И Крестовникову, и Витте нужна была не I Дума, а был нужен заем в Париже. Но Витте это понимал, а Крестовников не понимал. Однако достигнуть желаемой цели оказалось необычайно трудным.
Во-первых, проигрыш войны и революция страшно расшатали и уменьшили престиж и кредит русского правительства на западноевропейских биржах. Зимой и весной 1905—1906 гг. революция еще не была сломлена окончательно, несмотря на подавление московского восстания, усмирение прибалтийских губерний и т. д. В Европе ждали продолжения, причем слухи распространялись самые фантастические. Если бы даже не было других причин, то уже этой одной было бы достаточно, чтобы страшно затруднить всякую финансовую сделку с Россией. Во-вторых, немногие банкиры, которые были поздней осенью и в начале зимы запрошены (пока неофициально) и которые вообще соглашались со временем принять участие в займе, ставили условием ратификацию займа Думой, еще в большей степени во французских влиятельных политических сферах говорили о том, что разрешить реализацию русского займа во Франции можно, только если заем будет с согласия Думы (а Витте именно хотел обойтись без этого согласия). В-третьих, наконец, с самого начала русских займов во Франции никогда еще международное положение не внушало таких беспокойств, как в ранние месяцы 1906 г., шла Алжезирасская конференция держав по вопросу о Марокко.
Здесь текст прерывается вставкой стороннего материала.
def stSteal : State := onCore { Core.reset with ring := some [1] }
theorem test_wit_stealRequest : 0 < 6144 ∧ idleBarred stSteal 0 = false ∧ (stSteal.core 0).stealHeld = none ∧ (stSteal.core 0).backoff = none ∧
    (List.range 7).filter (vacantSlot stSteal 0) ≠ [] ∧ startable stSteal 0 = [] ∧ (ringOf stSteal 0).drop (stSteal.core 0).ringPos = 1 :: [] ∧
    badVictim stSteal 0 1 = false := by decide +kernel
def stask : Task := { task0 with ins := [], outs := [] }
def stAnswer (l : List Task) : State := { onCore { Core.reset with stealIn := [(1, 3, 0)], deque := l } with launches := [(1, { launch0 with filled := [0, 1] })] }
theorem test_wit_stealAnswer : ((stAnswer [stask]).core 0).stealIn = [(1, 3, 0)] ∧ ((stAnswer [stask]).core 0).stealAns ≠ some (stAnswer [stask]).clk ∧
    stealPick (stAnswer []) 0 1 3 = none ∧ idleBarred (stAnswer [stask]) 0 = false ∧ stealPick (stAnswer [stask]) 0 1 3 = some stask := by decide +kernel
def stStolen (r : Option Task) : State := { onCore { Core.reset with stolen := some r, stealHeld := some 3, ring := some [1], backoff := some 0 } with launches := [(1, launch0)] }
theorem test_wit_stolen : ((stStolen none).core 0).stolen = some none ∧ ((stStolen (some stask)).core 0).stolen = some (some stask) ∧
    ((stStolen (some stask)).core 0).stealHeld = some 3 ∧ ((stStolen (some stask)).core 0).hold = false ∧ (stStolen (some stask)).launches.find stask.lid = some launch0 ∧ launch0.mode ≠ 1 ∧
    slotsFor (stStolen (some stask)) 0 stask (slotsOfMask 3) = some [0] ∧ ((stStolen none).core 0).backoff = some 0 := by decide +kernel
def stRecord : State := { onCore { Core.reset with banks := [(0, 1)] } with launches := [(1, { launch0 with written := 0 })] }
theorem test_wit_recordWrite : (stRecord.die 0).lastRecord ≠ some stRecord.clk ∧
    (stRecord.launches.filter fun x => x.2.die == 0 && !x.2.dead && !x.2.done && x.2.written < x.2.tasks && isBound stRecord x.1 x.2) =
      [(1, { launch0 with written := 0 })] ∧ hasPlace stRecord { launch0 with written := 0 } (nextRecord stRecord { launch0 with written := 0 } 1).2 = true := by
  decide +kernel
def taskMsg : Msg := { vc := .system, src := .die 0, dst := .core 0, sent := 0, gate := 0, body := .task (some 0) 0 task0 }
def stMsg (m : Msg) : State := { onCore Core.reset with msgs := [(60, m)], clk := 1000 }
theorem test_wit_recordArrival : (stMsg taskMsg).msgs.find 60 = some taskMsg ∧ taskMsg.body = .task (some 0) 0 task0 ∧
    msgReady (stMsg taskMsg) 60 taskMsg = true := by decide +kernel

def missWait : Wait := .miss [5] 0
def stMiss : State := { waiting missWait with clusters := [(0, { Cluster.reset with tlb := [tlb] })] }
theorem test_wit_clusterFill : isThread stMiss (.wave 0 0) 0 (wthr missWait) ∧
    clusterLook stMiss 0 (5 * 4096) (accessWrites 0) (!(wthr missWait).sup) = some tlb ∧ hasJoined (stMiss.cluster 0) 0 7 none 5 = false :=
  ⟨isThread_of rfl rfl rfl (by decide +kernel), by decide +kernel, by decide +kernel⟩
theorem test_wit_missOpen : isThread (waiting missWait) (.wave 0 0) 0 (wthr missWait) ∧ (waiting missWait).asidOf 0 = some 0 ∧
    clusterLook (waiting missWait) 0 (5 * 4096) (accessWrites 0) (!(wthr missWait).sup) = none ∧
    hasJoined ((waiting missWait).cluster 0) 0 7 none 5 = false ∧ inMissQ ((waiting missWait).cluster 0) 0 7 none 5 = false ∧ ((waiting missWait).cluster 0).misses = [] :=
  ⟨isThread_waiting _, by decide +kernel, by decide +kernel, by decide +kernel, by decide +kernel, by decide +kernel⟩
def stWake : State := { waiting missWait with clusters := [(0, { Cluster.reset with wakes := [(0, 7, 0, 5)] })] }
theorem test_wit_wake : isThread stWake (.wave 0 0) 0 (wthr missWait) ∧ (∀ c n, Tid.wave 0 0 ≠ .cmd c n) ∧
    (stWake.cluster (clusterOf 0)).wakes.find? (fun w => w.1 == 0) = some (0, 7, 0, 5) ∧
    (wthr missWait).uid ≠ 0 ∧ (stWake.core 0).lastWake ≠ some stWake.clk := ⟨isThread_of rfl rfl rfl (by decide +kernel), (by intro _ _ h; cases h), by decide +kernel, by decide, by decide +kernel⟩
def waiter : Waiter := { core := 0, uid := 7, cmd := none, tid := 0, access := 0, user := true }
def miss0 : Miss := { asid := 0, page := 5, st := .walk, waiters := [waiter], cause := 0, detail := 0 }
/-- Page tables at 0x10000 whose first entries are a table and e. -/
def stWalk (e : Nat) : State := { waiting missWait with
  clusters := [(0, { Cluster.reset with misses := [miss0] })]
  mem := memPut (memPut [] 0x10000 0x11001 8) 0x11000 e 8
  parts := [(0, { Part.reset 0 with ptroot := 0x10001 })] }
theorem test_wit_pageWalk : partOfAsid (stWalk 0xF) 0 = some 0 ∧ ((stWalk 0xF).part 0).ptroot.getLsbD 0 = true ∧
    (((stWalk 0xF).cluster 0).misses.find? fun x => x.asid == 0 && x.page == 5 && x.st == .walk) = some miss0 := by decide +kernel
theorem test_wit_pageWalk_leaf : walkFrom (stWalk 0xF) ((stWalk 0xF).part 0).cfg (5 * 4096) 4 0x10000 = .leaf 2 0xF 0x11000 ∧
    (∀ x ∈ miss0.waiters, lacks (leafEntry (stWalk 0xF) 0 (5 * 4096) 2 0xF 0x11000) x = 0) ∧ ((stWalk 0xF).cluster 0).missQ = [] := by decide +kernel
theorem test_wit_pageWalk_causes : walkFrom (stWalk (2 ^ 62 + 1)) ((stWalk 0xF).part 0).cfg (5 * 4096) 4 0x10000 = .badpte 2 (2 ^ 62 + 1) ∧
    walkFrom (stWalk (2 ^ 59 + 2047 * 2 ^ 48 + 0xF)) (BitVec.ofNat 64 (2 ^ 63 + 256 * 2 ^ 48 + 2 ^ 35 + 0x3F)) (5 * 4096) 4 0x10000 = .keyrange 2047 := by decide +kernel
theorem test_wit_pageWalk_miss : walkFrom (stWalk 0) ((stWalk 0).part 0).cfg (5 * 4096) 4 0x10000 = .pagemiss 2 ∧ miss0.waiters ≠ [] ∧
    trapOcc (stWalk 0) 0 < 4032 ∧ ((stWalk 0).cluster 0).held = [] := by decide +kernel
def stUnrec : State := { waiting missWait with clusters := [(0, { Cluster.reset with misses := [{ miss0 with st := .unrecorded }] })] }
theorem test_wit_faultRecord : (stUnrec.cluster 0).held = [] ∧ { miss0 with st := .unrecorded }.waiters = waiter :: [] ∧
    (stUnrec.cluster 0).misses.find? (fun m => m.st == .unrecorded) = some { miss0 with st := .unrecorded } ∧ trapOcc stUnrec 0 < 4032 ∧
    devHeld stUnrec ((stUnrec.die 0).trapqBase.toNat + 8) 8 = none := by decide +kernel

/-- A supervisor wave that has written TLBWRITE. -/
def tthr (op : Nat) (hi lo : Word) (l : List Nat := []) : Thr := { thr with latch := l, sup := true, wait := .sysop 0x102 (BitVec.ofNat 64 op), tlbHi := hi, tlbLo := lo }
def stTlb (op : Nat) (hi lo : Word) (l : List Nat := []) : State := withWave { wave with t := tthr op hi lo l }
theorem test_wit_tlbEvents (op : Nat) (hi lo : Word) (l : List Nat) : isThread (stTlb op hi lo l) (.wave 0 0) 0 (tthr op hi lo l) :=
  isThread_of rfl rfl rfl fun y h => by cases List.mem_singleton.1 (show y ∈ [(0, { wave with t := tthr op hi lo l })] from h); rfl
theorem test_wit_tlbEvents_ops : pendingTlb (stTlb 0 0 0) (.wave 0 0) 0 = some (0, tthr 0 0 0, 0) ∧
    entryOf (stTlb 0 0 0) 0 0 = none ∧ (entryOf (stTlb 0 0x8000000000000005 0x500C) 0x8000000000000005 0x500C).isSome = true ∧
    pendingTlb (stTlb 1 0 0) (.wave 0 0) 1 = some (0, tthr 1 0 0, 1) ∧ (tthr 1 0 0).latch = [] ∧
    accessesOut (stTlb 1 0 0) (asidClusters (stTlb 1 0 0) 0) (some 0) (stTlb 1 0 0).fresh (accessUids (stTlb 1 0 0) (asidClusters (stTlb 1 0 0) 0) (some 0)) = false ∧
    (tthr 1 0 0 [4]).latch = 4 :: [] ∧
    pendingTlb (stTlb 1 0 0 [4]) (.wave 0 0) 1 = some (0, tthr 1 0 0 [4], 1) ∧
    accessesOut (stTlb 1 0 0 [4]) (asidClusters (stTlb 1 0 0) 0) (some 0) 4 [] = false ∧
    pendingTlb (stTlb 2 0 0) (.wave 0 0) 2 = some (0, tthr 2 0 0, 2) ∧ pendingTlb (stTlb 3 0 0) (.wave 0 0) 3 = some (0, tthr 3 0 0, 3) ∧
    accessesOut (stTlb 3 0 0) (fun k => k == clusterOf 0) none (stTlb 3 0 0).fresh (accessUids (stTlb 3 0 0) (fun k => k == clusterOf 0) none) = false := by
  exact ⟨by decide +kernel, by decide +kernel, by decide +kernel, by decide +kernel, rfl, by decide +kernel, rfl, by decide +kernel, by decide +kernel,
    by decide +kernel, by decide +kernel, by decide +kernel⟩
/-- A reply at the head of the ring of die 0: operation, reserved bits, page 5. -/
def stReply (x : Nat) : State := { waiting missWait with
  clusters := [(0, { Cluster.reset with misses := [{ miss0 with st := .recorded }] })]
  mem := memPut (memPut (memPut [] 0x20000 1 8) 0x20040 x 8) 0x20048 0x1FF0000 8
  dieTab := [(0, { Die.reset 0 with freplyBase := 0x20000 })] }
def reply0 (op : Nat) : Reply := { op := op, page := 5, asid := 0, cluster := 0x1FF, ok := true }
def stReplyBusy (l : List Nat) : State := { stReply 0x5000 with dieTab := [(0, { Die.reset 0 with freplyBase := 0x20000, replyBusy := some l })] }
theorem test_wit_faultReplies : (∀ op, op < 4 → replyAt (stReply (0x5000 + op)) 0 = some (reply0 op)) ∧
    replyAt (stReply 0x5004) 0 = some { reply0 0 with ok := false } ∧ ((stReply 0x5000).die 0).replyBusy = none ∧
    (replyClusters (stReply 0x5000) 0 (reply0 0)).filter (fun k => hasMiss (stReply 0x5000) k (reply0 0) .recorded) = [0] ∧
    (((stReply 0x5001).cluster 0).misses.find? fun m => m.asid == 0 && m.page == 5) = some { miss0 with st := .recorded } ∧
    accessesOut (stReply 0x5002) (asidClusters (stReply 0x5002) 0) none (stReply 0x5002).fresh [] = false ∧
    accessesOut (stReply 0x5002) (asidClusters (stReply 0x5002) 0) (some 5) (stReply 0x5002).fresh [] = false ∧
    devHeld (stReply 0x5002) ((stReply 0x5002).die 0).freplyBase.toNat 16 = none ∧ devGet (stReply 0x5002) (0x20000 + 8) 8 = 0 ∧
    devHeld (stReply 0x5002) (((stReply 0x5002).die 0).freplyBase.toNat + 64) 16 = none := by decide +kernel
theorem test_wit_faultReplies_later : ((stReplyBusy []).die 0).replyBusy = some [] ∧ replyAt (stReplyBusy []) 0 = some (reply0 0) ∧
    ((stReplyBusy [4]).die 0).replyBusy = some (4 :: []) ∧ accessesOut (stReplyBusy [4]) (asidClusters (stReplyBusy [4]) 0) none 4 [] = false := by decide +kernel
Затеяв заем, Витте повел целый ряд рассчитанных действий, которые имели целью побороть все эти три трудности.
Центром сопротивления были в его глазах не только банкиры, а также и французское правительство. Требовалось добиться его формального разрешения на производство займа во Франции, когда такое разрешение состоится, сладить с недоверием и ‘пессимизмом’ банкиров всегда удастся. Это Витте со своим глубоким знанием парижской биржи мог учитывать безошибочно. Но как преодолеть сопротивление французского правительства? Что дело идет не о желании французов подкрепить позицию будущей Думы, а совсем о другом, это, впрочем, понял бы и несравненно менее проницательный человек, чем граф Витте, тем более что и Рувье, бывший первым министром, когда начались первые негоциации о займе, и сменивший его Саррьен, и министр финансов в кабинете Саррьена Раймон Пуанкаре, и влиятельнейший член кабинета Саррьена Жорж Клемансо (вскоре сменивший. Саррьена) не скрывали, чего они хотят от России.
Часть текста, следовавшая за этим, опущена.